But she never was that, really. It is useful to recall that in 1977 and 1979 a Gallup poll designated Rosalynn the most popular woman in the world among Americans, and in 1980 she tied for the same honor with Mother Teresa, whose reputation has since suffered blows. Reading over several biographical accounts in recent days, what has come through most is how Rosalynn Carter managed to be both partner and individual. She was a woman of a generation that could (almost but not quite) operate independently, a bridge between the First Ladies who were silent helpmates and those who could (almost) act as individuals in their own right. Though it isn’t frequently noted, the Carters presaged the package deal later offered by Bill and Hillary Clinton.

She was the right person at the right time for that societal shift.
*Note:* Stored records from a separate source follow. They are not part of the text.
/-- A CANCEL whose sequence ended while its flight was saved completes (R301). -/
def Flight.cancelOver (f : Flight) (live : List CancelSeq) : Flight :=
  { f with pending := f.pending.map (fun (p : Pending) =>
      if p.act = .cancel ∧ live.all (fun c => c.issuer.all (fun i => decide (i.2 ≠ (f.order, p.seq)))) then { p with act := .finished } else p) }

/-- Whether a result slot of a saved gang is still to be filled: a CANCEL whose sequence is not over (R340). -/
def SavedGang.unfilled (g : SavedGang) (la : Launch) : Bool :=
  g.members.any (fun m => m.flights.any (fun e => e.2.pending.any (fun p =>
    decide (p.act = .cancel) && la.cancels.any (fun c => c.issuer.any (fun i => decide (i.2 = (e.2.order, p.seq)))))))

/-- Resumes a gang on an aligned set of cores, when it fits there and its result slots are filled (R340, R342). Instructions that wait
for room in a command queue go on (R290). -/
def State.resume (s : State) (launch : Word) (gang first : Nat) : State :=
  match Tbl.find s.launches launch.toNat, s.saved.find? (fun g => decide (g.launch = launch) && decide (g.gang = gang)) with
  | some la, some g =>
    let places := g.members.map (fun m => (m, first + m.index, s.memberFits la m (first + m.index)))
    if la.gang = 0 ∨ first % la.gang ≠ 0 ∨ 128 < first + la.gang ∨ g.unfilled la = true ∨ places.any (fun p => p.2.2.isNone) then s
    else
      let peers := places.map (fun p => (p.1, p.2.1, p.2.2.getD []))
      let s1 := { s with saved := s.saved.filter (fun x => decide (x ≠ g)) }
      let s2 := peers.foldl (fun s p => s.restoreMember la p.1 p.2.1 p.2.2 peers) s1
      let live := ((Tbl.find s2.launches launch.toNat).map (fun la => la.cancels)).getD []
      let keys := peers.flatMap (fun p => p.1.flights.map (fun e => 64 * p.2.1 + e.1))
      let s3 := (keys.foldl (fun s k => (s.modFlight k (fun f => f.cancelOver live)).retireIf k) s2).tidyLaunch launch
      s3.ctxs.foldl (fun s e => s.feedWaiters e.1) s3
  | _, _ => s

/-- A saved gang resumes on the cores from a first one on (R342). -/
def execGangResume (launch : Word) (gang firstCore : Nat) (s : State) : Outcome State := endStep (s.resume launch gang firstCore)

/-! The start of waiting launches (R18, R28 to R31). -/

/-- The gangs of lower class that run on some cores, as launch and gang (R18). -/
def State.lowerGangs (s : State) (cores : List Nat) (cls : Nat) : List (Word × Nat) :=
  s.launches.flatMap (fun e =>
    if cls < e.2.cls then
      (((e.2.wgs.filter (fun w => !w.retired && !w.saved && cores.contains w.core)).map (fun w => w.gang)).eraseDups).map
        (fun g => (e.2.word, g))
    else [])

/-- Gives a waiting LAUNCH packet up: the queue goes on. -/
def State.launchGone (s : State) (q : Nat) (keepActive : Bool) : State :=
  let x := s.queue q
  match x.waiting with
  | none => s
  | some w =>
    s.setQueue q { x with
      waiting := none
      active := if keepActive then x.active else x.active.filter (fun a => decide (a.cond ≠ .launch w.launch.word)) }

/-- Starts the waiting launch of a queue if it can: it fits now, or fits once all the lower-class gangs on its cores are pre-empted
(R18, log entry 51). While the reflex window is open only reflex launches start on reserve halls (R29). A launch whose LAUNCH value a running
launch still has, after its queue was reopened, waits for that launch. -/
def State.startWaiting (s : State) (q : Nat) : State :=
  match (s.queue q).waiting with
  | none => s
  | some w =>
    let cores := w.launch.wgs.map (fun g => g.core)
    if (Tbl.find s.launches w.launch.word.toNat).isSome then s
    else if s.reflex.windowOpen && decide (w.launch.cls ≠ 0) && cores.any (fun c => s.inReserve c) then s
    else
      match s.prepare w with
      | (.error r, s1) => (s1.refuseLaunch w.launch.word w.launch.ctx0 w.launch.record w.launch.irq r).launchGone q false
      | (.ok la, s1) =>
        match s1.spots la with
        | some sps => (s1.startLaunch la w.fence sps).launchGone q true
        | none =>
          let s2 := (s1.lowerGangs cores la.cls).foldl (fun s g => s.preempt g.1 g.2) s1
          match s2.spots la with
          | some sps => (s2.startLaunch la w.fence sps).launchGone q true
          | none => s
Eleanor Rosalynn Smith (pronounced “Rose-a-lynn,” never “Roz-a-lynn”) grew up in modest circumstances in Plains, Georgia, wearing clothes made by her dressmaker mother. She was devoted to her father, an auto mechanic and bus driver, who encouraged her to excel in high school, which she did, and to go on to college and find wider horizons. He died of leukemia when Rosalynn was 13, and she was driven to fulfill his ambitions for her. (“My childhood really ended at that moment,” she would later write in her autobiography, First Lady from Plains, of the moment he told her about his illness.)
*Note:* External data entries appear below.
-- ==== Sys2Proof/Machine/Cross.lean ====
section
/-! DEFINITION. Cross-lane instructions (R164 to R170), the expand unit (R156 to R161), sorted lists across lanes (R171, R172)
and block scales (R173). -/

namespace Sys2Proof.Machine

/-- A source lane's value if that lane is active, else the lane's own (R165, R166). -/
def pickLane (act : Mask) (f : Flight) (a : Reg) (l m : Nat) : Word := if act.getLsbD m then f.g m a else f.g l a

/-- SWZ (R165). -/
def execSwz (d a : Reg) (x : BitVec 5) (s : State) : Outcome State :=
  localOp (.swz d a x) s (fun p f => f.alu p.act d (plain (fun f l => pickLane p.act f a l (l ^^^ x.toNat))))

/-- SHFL (R166). -/
def execShfl (d a b : Reg) (r : Bool) (s : State) : Outcome State :=
  localOp (.shfl d a b r) s (fun p f => f.alu p.act d (plain (fun f l => pickLane p.act f a l ((f.g l b).toNat % 32))))

/-- The value of VOTE, the same in every active lane (R167). -/
def voteValue (op : VoteOp) (act : Mask) (v : Nat → Bool) : Bool :=
  let ls := lanesOf act
  match op with
  | .all => ls.all v
  | .any => ls.any v
  | .uni => ls.all v || ls.all (fun l => !v l)

/-- VOTE (R167). -/
def execVote (pd : PReg) (op : VoteOp) (na : Bool) (pa : PReg) (s : State) : Outcome State :=
  localOp (.vote pd op na pa) s (fun p f => f.cmp p.act pd (fun f _ => (voteValue op p.act (fun m => f.p m pa != na), 0)))

/-- BALLOT (R168). -/
def execBallot (d : Reg) (na : Bool) (pa : PReg) (s : State) : Outcome State :=
  localOp (.ballot d na pa) s (fun p f => f.alu p.act d (plain (fun f _ =>
    maskOf ((lanesOf p.act).filter (fun m => f.p m pa != na)))))

/-- MATCH (R168). -/
def execMatchLanes (d a : Reg) (s : State) : Outcome State :=
  localOp (.matchLanes d a) s (fun p f => f.alu p.act d (plain (fun f l =>
    maskOf ((lanesOf p.act).filter (fun m => decide (f.g m a = f.g l a))))))

/-- The identity of a reduction operation (R170). -/
def redIdentity (op : RedOp) : Word :=
  match op with
  | .add => 0
  | .minI => 0x7FFFFFFF
  | .minN => 0xFFFFFFFF
  | .maxI => 0x80000000
  | .maxN => 0
  | .fadd => 0x80000000
  | .fmin => 0x7F800000
  | .fmax => 0xFF800000

/-- The running values r(0), r(1), … of a reduction (R169). -/
def runs (op : RedOp) : Option Word → List Word → List Word
  | _, [] => []
  | none, x :: xs => redFirst op x :: runs op (some (redFirst op x)) xs
  | some r, x :: xs => redStep op r x :: runs op (some (redStep op r x)) xs

/-- The running values over the active lanes. -/
def scanRuns (op : RedOp) (act : Mask) (f : Flight) (a : Reg) : List Word := runs op none ((lanesOf act).map (fun l => f.g l a))

/-- SCAN (R169). -/
def execScan (d a : Reg) (ex : Bool) (op : RedOp) (s : State) : Outcome State :=
  localOp (.scan d a ex op) s (fun p f => f.alu p.act d (plain (fun f l =>
    let rs := scanRuns op p.act f a
    let i := ((lanesOf p.act).filter (fun m => decide (m < l))).length
    if ex then (if i = 0 then redIdentity op else rs.getD (i - 1) 0) else rs.getD i 0)))

/-- REDUCE (R169). -/
def execReduce (d a : Reg) (op : RedOp) (s : State) : Outcome State :=
  localOp (.reduce d a op) s (fun p f => f.alu p.act d (plain (fun f _ => (scanRuns op p.act f a).getLastD 0)))

/-! The expand unit. -/

/-- Clears the released-deal mark of a slot (R161). -/
def Flight.clearMark (f : Flight) (e : Nat) : Flight := { f with marks := f.marks &&& ~~~(BitVec.twoPow 4 e) }

/-- Sets the released-deal mark of a slot (R161). -/
def Flight.setMark (f : Flight) (e : Nat) : Flight := { f with marks := f.marks ||| BitVec.twoPow 4 e }

/-- Whether an EXPAND may not arrive (R158). -/
def expandBad (s : State) (p : Place) (g : Bool) (gal : Nat) (slot : Nat) : Bool :=
  match Tbl.find s.expans slot with
  | some x => x.isOpen || decide (x.gallery ≠ (if g then some gal else none)) ||
      x.arrivals.any (fun a => decide (a.flight = p.key % 64))
  | none => false

/-- Whether a gallery does not allow a gallery-mode expansion of these lanes on a partition (R158). -/
def galleryBad (s : State) (p : Place) (gal : Nat) : Bool :=
  let m := s.members p.core gal
  decide (p.act &&& ~~~(Cells.get m (p.key % 64)) ≠ 0) || m.any (fun e => decide (e.1 / 16 ≠ p.part)) || decide (4 < m.length) ||
    decide (128 < maskCount m)

/-- EXPAND (R156 to R158). Naming a slot clears the flight's mark for it, also when the instruction then faults (R161). Of a gallery
bound to another workgroup no lane is a member, so that it raises EXPAND (R158, R174), where R320 has other instructions raise GALLERY (log
entry 78). -/
def execExpand (d a : Reg) (g : Bool) (e : BitVec 2) (la : BitVec 4) (c : Reg) (gal : BitVec 6) (s : State) : Outcome State :=
  let i := Instr.expand d a g e la c gal
  issue i s (fun p s =>
    match s.flight p.key with
    | none => .done s [] []
    | some f =>
      let slot := xslot p.key e.toNat
      let lanes := (lanesOf p.act).map (fun l => (l, f.g l a, f.g l c))
      let s := s.modFlight p.key (fun f => f.clearMark e.toNat)
      if expandBad s p g gal.toNat slot || (g && ((s.bar p.core gal.toNat).foreign p || galleryBad s p gal.toNat)) then
        .done s (faultAll .expand p.act) []
      else if g then
        let x := (Tbl.find s.expans slot).getD
          { gallery := some gal.toNat, isOpen := false, arrivals := [], parts := [], total := 0, flights := [], reds := [] }
        let arr : Arrival := { flight := p.key % 64, seq := f.nextSeq, d := d.toNat, clause := (f.slot p.slotB).clause, lanes := lanes }
        let s1 := { s with expans := Tbl.put s.expans slot { x with arrivals := x.arrivals ++ [arr] } }
        let s2 := s1.modFlight p.key (fun f => f.addPending p.slotB i p.pc p.act false (.expand e.toNat))
        .done (s2.tryForm slot) [] []
      else
        let r := gatherParts (lanes.map (fun l => (p.key % 64, l)))
        if 2 ^ 32 - 1 < r.2 then .done s (faultAll .expand p.act) []
        else
          let s1 := { s with expans := Tbl.put s.expans slot (formed none r.1 r.2) }
          .done (s1.later p i p.act
            (.write ((lanesOf p.act).flatMap (fun l => runWrites d l [BitVec.ofNat 32 r.2])) [] 0)) [] [])

/-- The word of OWN for an owner (R154). -/
def ownWord (o : Nat) (q : Participant) : Word :=
  BitVec.ofNat 32 (2147483648 + q.flight * 65536 + q.lane * 256 + o)

/-- What ENEXT deals to a lane: its iteration, owner number, owner and offset; none when its share is empty (R159). -/
def Expansion.dealTo (x : Expansion) (key n l : Nat) : Option (Nat × Nat × Participant × Nat) :=
  match ((List.range x.parts.length).zip x.parts).find? (fun p => decide (p.2.flight = key % 64) && decide (p.2.lane = l)) with
  | none => none
  | some me =>
    let t := n * x.parts.length + me.1
    if t < x.total then (x.owner t).map (fun o => (t, o.1, o.2, t - o.2.pfx)) else none

/-- The open expansion in which a flight takes part, unreleased if so asked, with exactly these lanes active; none where R159 and R161 raise
EXPAND. -/
def openFor (s : State) (p : Place) (f : Flight) (slot : Nat) (fresh : Bool) : Option (Expansion × XFlight) :=
  match Tbl.find s.expans slot with
  | none => none
  | some x =>
    match Tbl.find x.flights (p.key % 64) with
    | none => none
    | some xf =>
      if x.isOpen ∧ xf.gone = false ∧ (fresh = true → xf.released = false) ∧ x.maskOf p.key f = p.act then some (x, xf) else none

/-- ENEXT (R159, R160). Naming a slot clears the flight's mark for it, also when the instruction then faults (R161). OWN and
ITER change as it issues, while its results wait: the model's choice (R48, log entry 87). -/
def execEnext (d : Reg) (fin : Bool) (e : BitVec 2) (la : BitVec 4) (pd : PReg) (s : State) : Outcome State :=
  let i := Instr.enext d fin e la pd
  issue i s (fun p s =>
    match s.flight p.key with
    | none => .done s [] []
    | some f =>
      let slot := xslot p.key e.toNat
      let s := s.modFlight p.key (fun f => f.clearMark e.toNat)
      match openFor s p f slot true with
      | none => .done s (faultAll .expand p.act) []
      | some (x, xf) =>
        let put (s : State) (y : XFlight) : State :=
          { s with expans := Tbl.put s.expans slot { x with flights := Tbl.put x.flights (p.key % 64) y } }
        if fin then .done (((put s { xf with released := true }).expanUpdate slot).later p i p.act .finished) [] []
        else
          let n := xf.cursor
          let ds := (lanesOf p.act).map (fun l => (l, x.dealTo p.key n l))
          let spent := decide (x.total ≤ n * x.parts.length)
          let gw := ds.flatMap (fun e => match e.2 with
            | some (_, _, q, j) => runWrites d e.1 [q.start + BitVec.ofNat 32 j]
            | none => [])
          let pw := ds.map (fun e => (pd.toNat, e.1, e.2.isSome))
          let s1 := put s { cursor := n + 1, released := spent, gone := false, deal := ds.filterMap (fun e => e.2.map (fun q => (e.1, q.1))) }
          let s2 := s1.modFlight p.key (fun f =>
            let f1 := ds.foldl (fun f e => match e.2 with
              | some (_, o, q, j) => { f with own := Cells.set f.own e.1 (ownWord o q), iter := Cells.set f.iter e.1 (BitVec.ofNat 32 j) }
              | none => { f with own := Cells.set f.own e.1 0, iter := Cells.set f.iter e.1 0 }) f
            (if spent then f1.setMark e.toNat else f1).addPending p.slotB i p.pc p.act false (.write gw pw 0))
          .done (s2.expanUpdate slot) [] [])

/-- SEGRED (R161). One that completes through the released-deal mark is not kept as issued for its deal, so that a further one is taken as
an empty contribution while the slot is open: the model's choice (log entry 86). -/
def execSegred (d a : Reg) (e : BitVec 2) (la : BitVec 4) (pd : PReg) (op : RedOp) (s : State) : Outcome State :=
  let i := Instr.segred d a e la pd op
  issue i s (fun p s =>
    match s.flight p.key with
    | none => .done s [] []
    | some f =>
      let slot := xslot p.key e.toNat
      if f.marks.getLsbD e.toNat then
        .done ((s.modFlight p.key (fun f => f.clearMark e.toNat)).later p i p.act
          (.write [] ((lanesOf p.act).map (fun l => (pd.toNat, l, false))) 0)) [] []
      else
        match openFor s p f slot false with
        | none => .done s (faultAll .expand p.act) []
        | some (x, xf) =>
          let n := xf.cursor - 1
          if xf.cursor = 0 ∨ x.reds.any (fun r => decide (r.flight = p.key % 64) && decide (r.deal = n)) then
            .done s (faultAll .expand p.act) []
          else
            let r : RedRec :=
              { flight := p.key % 64, deal := n, op := op, d := d.toNat, pd := pd.toNat, mask := p.act,
                vals := xf.deal.filterMap (fun q => if p.act.getLsbD q.1 then some (q.1, q.2, f.g q.1 a) else none),
                seq := f.nextSeq, done := false }
            let s1 := { s with expans := Tbl.put s.expans slot { x with reds := x.reds ++ [r] } }
            .done ((s1.later p i p.act (.segred e.toNat)).expanUpdate slot) [] [])

/-! Sorted lists across lanes (R171, R172). -/

/-- An output of the merge: the value, the lanes in A and B, and whether it is in both. -/
structure MergeOut where
  v    : Word
  inA  : Option Nat
  inB  : Option Nat
deriving DecidableEq, Repr

/-- The merge of R172 over lists of (lane, value): the rest of A and B, the room left, and the outputs and advances so far.
The fuel is the number of elements. -/
def mergeLoop (lt : Word → Word → Bool) (top : Word) (dupOnly : Bool) :
    Nat → List (Nat × Word) → List (Nat × Word) → Nat → Nat × Nat × List MergeOut → Nat × Nat × List MergeOut
  | 0, _, _, _, r => r
  | fuel + 1, as, bs, room, (i, j, out) =>
    if room = 0 then (i, j, out)
    else
      let cut (xs : List (Nat × Word)) : List (Nat × Word) := match xs with
        | x :: xs => if lt top x.2 then [] else x :: xs
        | [] => []
      match cut as, cut bs with
      | a :: as', b :: bs' =>
        if a.2 = b.2 then
          mergeLoop lt top dupOnly fuel as' bs' (if dupOnly then room else room - 1) (i + 1, j + 1, out ++ [⟨a.2, some a.1, some b.1⟩])
        else if lt a.2 b.2 then
          mergeLoop lt top dupOnly fuel as' bs (if dupOnly then room else room - 1)
            (i + 1, j, if dupOnly then out else out ++ [⟨a.2, some a.1, none⟩])
        else
          mergeLoop lt top dupOnly fuel as bs' (if dupOnly then room else room - 1)
            (i, j + 1, if dupOnly then out else out ++ [⟨b.2, none, some b.1⟩])
      | a :: as', [] =>
        mergeLoop lt top dupOnly fuel as' bs (if dupOnly then room else room - 1)
          (i + 1, j, if dupOnly then out else out ++ [⟨a.2, some a.1, none⟩])
      | [], b :: bs' =>
        mergeLoop lt top dupOnly fuel as bs' (if dupOnly then room else room - 1)
          (i, j + 1, if dupOnly then out else out ++ [⟨b.2, none, some b.1⟩])
      | [], [] => (i, j, out)

/-- The merge of R172: advances of A and B, and the outputs. -/
def mergeLists (sgn dupOnly : Bool) (as bs : List (Nat × Word)) (room : Nat) : Nat × Nat × List MergeOut :=
  let lt (x y : Word) : Bool := if sgn then x.slt y else x.ult y
  match as.getLast?, bs.getLast? with
  | some a, some b => mergeLoop lt (if lt b.2 a.2 then b.2 else a.2) dupOnly (as.length + bs.length) as bs room (0, 0, [])
  | _, _ => (0, 0, [])

/-- The list that the lanes with a predicate hold (R171). -/
def laneList (act : Mask) (f : Flight) (a : Reg) (q : PReg) : List (Nat × Word) :=
  ((lanesOf act).filter (fun l => f.p l q)).map (fun l => (l, f.g l a))

/-- The summary word of R172. -/
def mergeSummary (r : Nat × Nat × List MergeOut) : Word := BitVec.ofNat 32 (r.1 + r.2.1 * 256 + r.2.2.length * 65536)

/-- A lane byte of R172: 0xFF for none. -/
def laneByte (l : Option Nat) : Nat := l.getD 0xFF

/-- The words that each active lane receives (R172). -/
def mergeWords (full : Bool) (r : Nat × Nat × List MergeOut) (o : Option MergeOut) : List Word :=
  match o with
  | none => if full then [0, 0, mergeSummary r] else [0, mergeSummary r]
  | some x =>
    if full then
      [x.v, BitVec.ofNat 32 (laneByte x.inA + laneByte x.inB * 256 + (x.inA.isSome && x.inB.isSome).toNat * 65536), mergeSummary r]
    else [BitVec.ofNat 32 (laneByte x.inA + laneByte x.inB * 256), mergeSummary r]

/-- The register and predicate writes of a set instruction. -/
def mergeAct (full sgn : Bool) (act : Mask) (f : Flight) (d a c : Reg) (pd qa qb : PReg) : PendAct :=
  let r := mergeLists sgn (!full) (laneList act f a qa) (laneList act f c qb) (countLanes act)
  let ls := (List.range (countLanes act)).zip (lanesOf act)
  .write (ls.flatMap (fun e => runWrites d e.2 (mergeWords full r r.2.2[e.1]?)))
    (ls.map (fun e => (pd.toNat, e.2, (r.2.2[e.1]?).isSome))) 0

/-- XSECT (R171, R172). -/
def execXsect (d a : Reg) (sgn : Bool) (la : BitVec 4) (c : Reg) (pd qa qb : PReg) (s : State) : Outcome State :=
  localOp (.xsect d a sgn la c pd qa qb) s (fun p f =>
    f.later p (.xsect d a sgn la c pd qa qb) (mergeAct false sgn p.act f d a c pd qa qb))

/-- XMERGE (R171, R172). -/
def execXmerge (d a : Reg) (sgn : Bool) (la : BitVec 4) (c : Reg) (pd qa qb : PReg) (s : State) : Outcome State :=
  localOp (.xmerge d a sgn la c pd qa qb) s (fun p f =>
    f.later p (.xmerge d a sgn la c pd qa qb) (mergeAct true sgn p.act f d a c pd qa qb))

/-- SCALEQ (R173). -/
def execScaleq (d a : Reg) (q : Bool) (la : BitVec 4) (fmt : BitVec 16) (s : State) : Outcome State :=
  localOp (.scaleq d a q la fmt) s (fun p f =>
    let nf := NFmt.ofDesc fmt
    let k := nf.scaleCode ((lanesOf p.act).map (fun l => Fp.ofWord (f.g l a)))
    f.later p (.scaleq d a q la fmt) (.write ((lanesOf p.act).flatMap (fun l =>
      runWrites d l (if q then [BitVec.ofNat 32 k, BitVec.ofNat 32 (nf.quant k (Fp.ofWord (f.g l a)))] else [BitVec.ofNat 32 k]))) [] 0))

end Sys2Proof.Machine
end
The road to that wider world appeared in the form of a US Naval Academy student by the name of James Earl Carter Jr., whom she started dating in 1945. (They had met years before, when Carter was three, and his mother, an enterprising nurse who came to be known as “Miz” Lillian, helped deliver Rosalynn.) Their love-at-almost-first-sight story became a staple of news reports from the time Jimmy started running for public office, and, by the time he was elected president, was part of a romantic gloss that feature writers so adore. The tale has staying power because it was true. Yes, Rosalynn was royally peeved when, in 1953, Jimmy gave up his naval career (and the travels she loved) to run the family’s peanut farm in Plains after Carter’s father died. However, that was the beginning of the collaboration that eventually landed Jimmy in the Georgia State Senate and then the governor’s mansion. “We developed a partnership when we were working in the farm supply business, and it continued when Jimmy got involved in politics,” Rosalynn told the Associated Press. “I knew more on paper about the business than he did. He would take my advice about things.” Jimmy didn’t argue. “The best thing I ever did was marrying Rosalynn,” he said in a Carter Center interview in 2015. “That’s the pinnacle of my life.”